La sous-traitance en cascade est une des plaies des métiers de la sécurité privée et certains opérateurs cherchent les moyens de la combattre. Ils pourront désormais utiliser comme argument la décision rendue par la Cour d’appel d’Aix-en-Provence le 25 avril dernier, sachant que l’on ignore si elle a fait l’objet d’un pourvoi en cassation.
La société Guard Security Groupe (GSC) a démarré son activité de gardiennage et sécurité en 1997. En septembre 2011 elle a été placée sous sauvegarde par le tribunal de commerce de Fréjus. Un an plus tard, un plan de sauvegarde a été arrêté à son bénéfice prévoyant l’apurement du passif par échéances égales sur dix ans.
Puis, de fil en aiguille, la société a été mise en liquidation judiciaire en mars 2015 avec un passif de 1,95 M€, montant non négligeable qui a été ensuite réduit sensiblement, ce qui n’a pas empêché l’engagement de poursuites contre les dirigeants pour qu’ils soient condamnés à régler le passif de la société.
Pour condamner les dirigeants, les magistrats ont alors scruté scrupuleusement l’activité de la société et ils ont noté que divers manquements ont été relevés à son encontre et de ses cogérants lors d’un contrôle effectué en novembre 2012 par le CNAPS au siège de la société. Il a notamment été constaté une sous-traitance à une société dépourvue d’autorisation d’exercer, une sous-traitance à une société dont une associée est dépourvue d’agrément, le non-respect de l’obligation de vigilance et de diligence s’agissant de sous-traitants dont il est apparu qu’ils connaissaient des retards de paiement des cotisations Urssaf, de même que le défaut de refus de prestations illégales de sous-traitance basée sur des prix de prestation de gardiennage anormalement bas avec deux sociétés.

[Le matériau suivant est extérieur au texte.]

/-- Settles O23: both drops are those of `dropClaims`, the expiry's after the time that was left. -/
theorem tentativeClaimsDropped : Obligations.TentativeClaimsDropped := by
  refine ⟨fun s h left hsome hall => ?_, fun s h r hhead hn => ?_⟩
  · obtain ⟨v, hv, helem⟩ := (s.elapse left).dropClaims_eq h
    have hexec : exec (.tentativeClaimTimerExpiry h) s = .next ((s.elapse left).expireClaims h) := by
      change execTentativeClaimTimerExpiry h s = _
      rw [execTentativeClaimTimerExpiry, State.claimLeft_eq hsome hall]
    have helem' : ∀ f : ElemNo, ({ s.elapse left with elems := v } : State).elem f = (s.elem f).map (fun y =>
        if y.claimedFor h = true then y.toFree else y.elapse left) := by
      intro f
      rw [helem, State.elem_elapse, Option.map_map]
      refine Option.map_congr fun y _ => ?_
      rw [Function.comp_apply, Element.claimedFor_elapse]
      rfl
    refine ⟨_, hexec, ?_⟩
    rw [State.expireClaims, hv, State.maskOf_elapse]
    dsimp only
    by_cases hn : s.nodeState = .running
    · rw [if_pos (show (s.elapse left).nodeState = .running from hn)]
      refine ⟨fun f => ?_, fun _ hroom => ?_, fun hn' => absurd hn hn'⟩
      · rw [← helem']
        exact State.elem_congr (State.enqueue_touches _ _).elems f
      · have hroom' : ({ s.elapse left with elems := v } : State).roomFor 1 := hroom.of_eq rfl rfl
        rw [State.hopstat, State.enqueue_of_room hroom']
        rfl
    · rw [if_neg (show ¬(s.elapse left).nodeState = .running from hn)]
      exact ⟨helem', fun hn' => absurd hn' hn, fun _ => rfl⟩
  · obtain ⟨v, hv, helem⟩ := s.popFrame.dropClaims_eq h
    refine ⟨_, (exec_frameSeenRefuse_of_headFrame hhead).trans ?_, rfl, helem⟩
    rw [if_pos (State.fromAnchor_iff.2 ⟨hn, rfl⟩), hv]

/-! ### Slot timers (R119, R123, R124, R137, R153) -/

theorem State.slotRelease_of_room {s : State} {n : Nat} (h : s.roomFor (n + 1)) (g : Gate) (r : Reason) :
    s.slotRelease g r = { s with
      slots := s.slots.set g { s.slot g with
        state := .releasing, timer := none, quenchTimer := none, purpose := none, stepThrow := none
        releaseReason := some r }
      txQueue := s.txQueue ++ [⟨.frame (.release ⟨s.address, g⟩ r.code), false, false⟩] } :=
  State.enqueue_of_room (h.setSlot g _) _

theorem setLastThrow_dropLast (t : Throw) : ∀ l : List Hop, (setLastThrow t l).dropLast = l.dropLast
  | [] => rfl
  | [_] => rfl
  | h :: h' :: hs => by
    have hne : setLastThrow t (h' :: hs) ≠ [] := fun hnil => by
      have := setLastThrow_length t (h' :: hs)
      rw [hnil] at this
      cases this
    rw [setLastThrow, List.dropLast_cons_of_ne_nil hne, setLastThrow_dropLast t (h' :: hs)]
    rfl

theorem Slot.hopBit_lastHop {sl : Slot} (h : sl.hops.length ≤ 8) :
    hopBit sl.lastHop = BitVec.twoPow 8 (sl.hops.length - 1) := by
  have hval : sl.lastHop.val = sl.hops.length - 1 := Nat.mod_eq_of_lt (by change sl.hops.length - 1 < 8; omega)
  rw [hopBit, hval]

theorem State.stepCold_of_room {s : State} {n : Nat} (h : s.roomFor (n + 1)) (g : Gate) (t : Throw) :
    s.stepCold g t = { s with
      slots := s.slots.set g ((s.slot g).enterStepping s.config.setupTimeout t)
      txQueue := s.txQueue ++ [⟨.frame (.cold ⟨s.address, g⟩ (.step (s.slot g).lastHop t)), false, false⟩] } :=
  State.enqueue_of_room (h.setSlot g _) _

/-- Settles O24: with room for its frame a slot timer has one outcome for each slot state. -/
theorem slotTimersExpire : Obligations.SlotTimersExpire := by
  intro s g left hn hroom
  have hroom' := hroom.elapse left
  dsimp only
  have hslot := s.slot_elapse left g
  rw [hslot]
  refine ⟨fun ht hs => ?_, fun ht hs => ?_, fun r ht hs hp hr => ?_, fun k ht hs hp hk hone height => ?_⟩
  · have hs : (s.slot g).state = .collecting := hs
    have hexec : execSetupStepTimerExpiry g s = .next ((s.elapse left).slotRelease g .setupTimeout) := by
      rw [execSetupStepTimerExpiry, hn, ht, hs]
    rw [State.slotRelease_of_room hroom', hslot] at hexec
    exact hexec
  · have hs : (s.slot g).state = .stepping := hs
    have hexec : execSetupStepTimerExpiry g s = .next ((s.elapse left).slotRelease g .stepTimeout) := by
      rw [execSetupStepTimerExpiry, hn, ht, hs]
    rw [State.slotRelease_of_room hroom', hslot] at hexec
    exact hexec
  · have hs : (s.slot g).state = .quenching := hs
    have hp : (s.slot g).purpose = some .release := hp
    have hr : (s.slot g).releaseReason = some r := hr
    have hexec : execQuenchTimerExpiryRelease g s = .next ((s.elapse left).slotRelease g r) := by
      rw [execQuenchTimerExpiryRelease, hn, ht, hs, hp, hr]
      rfl
    rw [State.slotRelease_of_room hroom', hslot] at hexec
    exact hexec
  · have hs : (s.slot g).state = .quenching := hs
    have hp : (s.slot g).purpose = some .step := hp
    have hk : (s.slot g).stepThrow = some k := hk
    have hexec : execQuenchTimerExpiryStep g s = .next ((s.elapse left).stepCold g k) := by
      rw [execQuenchTimerExpiryStep, hn, ht, hs, hp, hk]
    have heq := State.stepCold_of_room hroom' g k
    rw [hslot] at heq
    have hset : ((s.elapse left).stepCold g k).slot g =
        ((s.slot g).elapse left).enterStepping s.config.setupTimeout k := by
      rw [heq]
      exact State.slot_setSlot_self (s.elapse left) g _
    refine ⟨_, hexec, ?_, ?_⟩
    · have hbit : hopBit ((s.slot g).elapse left).lastHop = _ := Slot.hopBit_lastHop height
      rw [hset, heq, Slot.enterStepping, hbit, Nat.mul_comm]
      rfl
    · rw [hset]
      exact ⟨setLastThrow_length k _, setLastThrow_getLast? k _, setLastThrow_dropLast k _⟩

/-- The gate of a slot opens (R118, R153), and a pending trigger is taken. -/
theorem State.openGate_of_room {s : State} {n : Nat} (h : s.roomFor (n + 1)) (g : Gate) :
    s.openGate g =
      let u : State := { s with
        slots := s.slots.set g { s.slot g with state := .hot, timer := none, quenchTimer := none, purpose := none }
        gateOut := s.gateOut.set g true
        txQueue := s.txQueue ++ [⟨.frame (.hot ⟨s.address, g⟩), false, false⟩] }
      if (s.slot g).state = .stepping ∨ (s.slot g).state = .held then u.takePending g else u := by
  have hroom : ((s.setSlot g { s.slot g with
      state := .hot, timer := none, quenchTimer := none, purpose := none }).setGate g true).roomFor (n + 1) :=
    h.of_eq rfl rfl
  rw [State.openGate]
  dsimp only
  rw [State.enqueue_of_room hroom]
  rfl

/-- Settles O25: opening the gate of a HELD slot takes the pending trigger after the HOT is queued. -/
theorem resumeTimeReopensGate : Obligations.ResumeTimeReopensGate := by
  intro s g left hn hroom hs ht hp u
  have hexec : execResumeTimerExpiry g s = .next ((s.elapse left).openGate g) := by
    rw [execResumeTimerExpiry, hn, ht, hs, hp]
  have hopen : (s.elapse left).openGate g = u.takePending g := by
    rw [State.openGate_of_room (hroom.elapse left), s.slot_elapse]
    exact if_pos (.inr hs)
  have hslot : u.slot g = { s.slot g with state := .hot, timer := none, quenchTimer := none, purpose := none } :=
    State.slot_setSlot_self _ g _
  have hscan : (u.slot g).scan = (s.slot g).scan := by rw [hslot]
  refine ⟨u.takePending g, hopen ▸ hexec, fun sc hsc hpend => ?_, fun hpend => ?_⟩
  · rw [State.takePending, hscan, hsc]
    exact if_pos hpend
  · rw [State.takePending, hscan]
    cases hsc : (s.slot g).scan with
    | none => rfl
    | some sc =>
      rw [hsc] at hpend
      exact if_neg (by simpa using hpend)

end Sys2Proof.Machine
end

section
/-!
PROOFS. A ROUTE at the nodes that it concerns (O35, O36, O37).
-/

namespace Sys2Proof.Machine

section
variable {s : State} {a : Address} {h : Handle} {lane : Lane} {count : Fin 16} {ext : Bool} {hops : List Hop}

/-- What the anchor role leaves of a ROUTE's node, which holds no hops of it or acts on them next (R94, R95). -/
def State.anchorPart (s : State) (h : Handle) (r : Resolved) : State :=
  let u := { s with rxQueue := s.rxQueue.tail, extTable := r.table }
  if h.anchor = s.address then u.anchorRole h r else u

Les deux co-gérants ont alors fait l’objet d’une interdiction temporaire d’exercer.
Les magistrats ont ensuite relevé que la marge brute a chuté de plus de 50% en trois ans en raison notamment du recours accru à la sous-traitance (+66% en 2011, +48% en 2013) ayant entraîné une progression des charges et une forte dégradation de la rentabilité de l’entreprise constatée après 2010.
D’autres fautes ont été également relevées.
La sanction a été lourde : les deux dirigeants de GSC ont été condamnés à payer au liquidateur judiciaire la somme de 1,19 M€.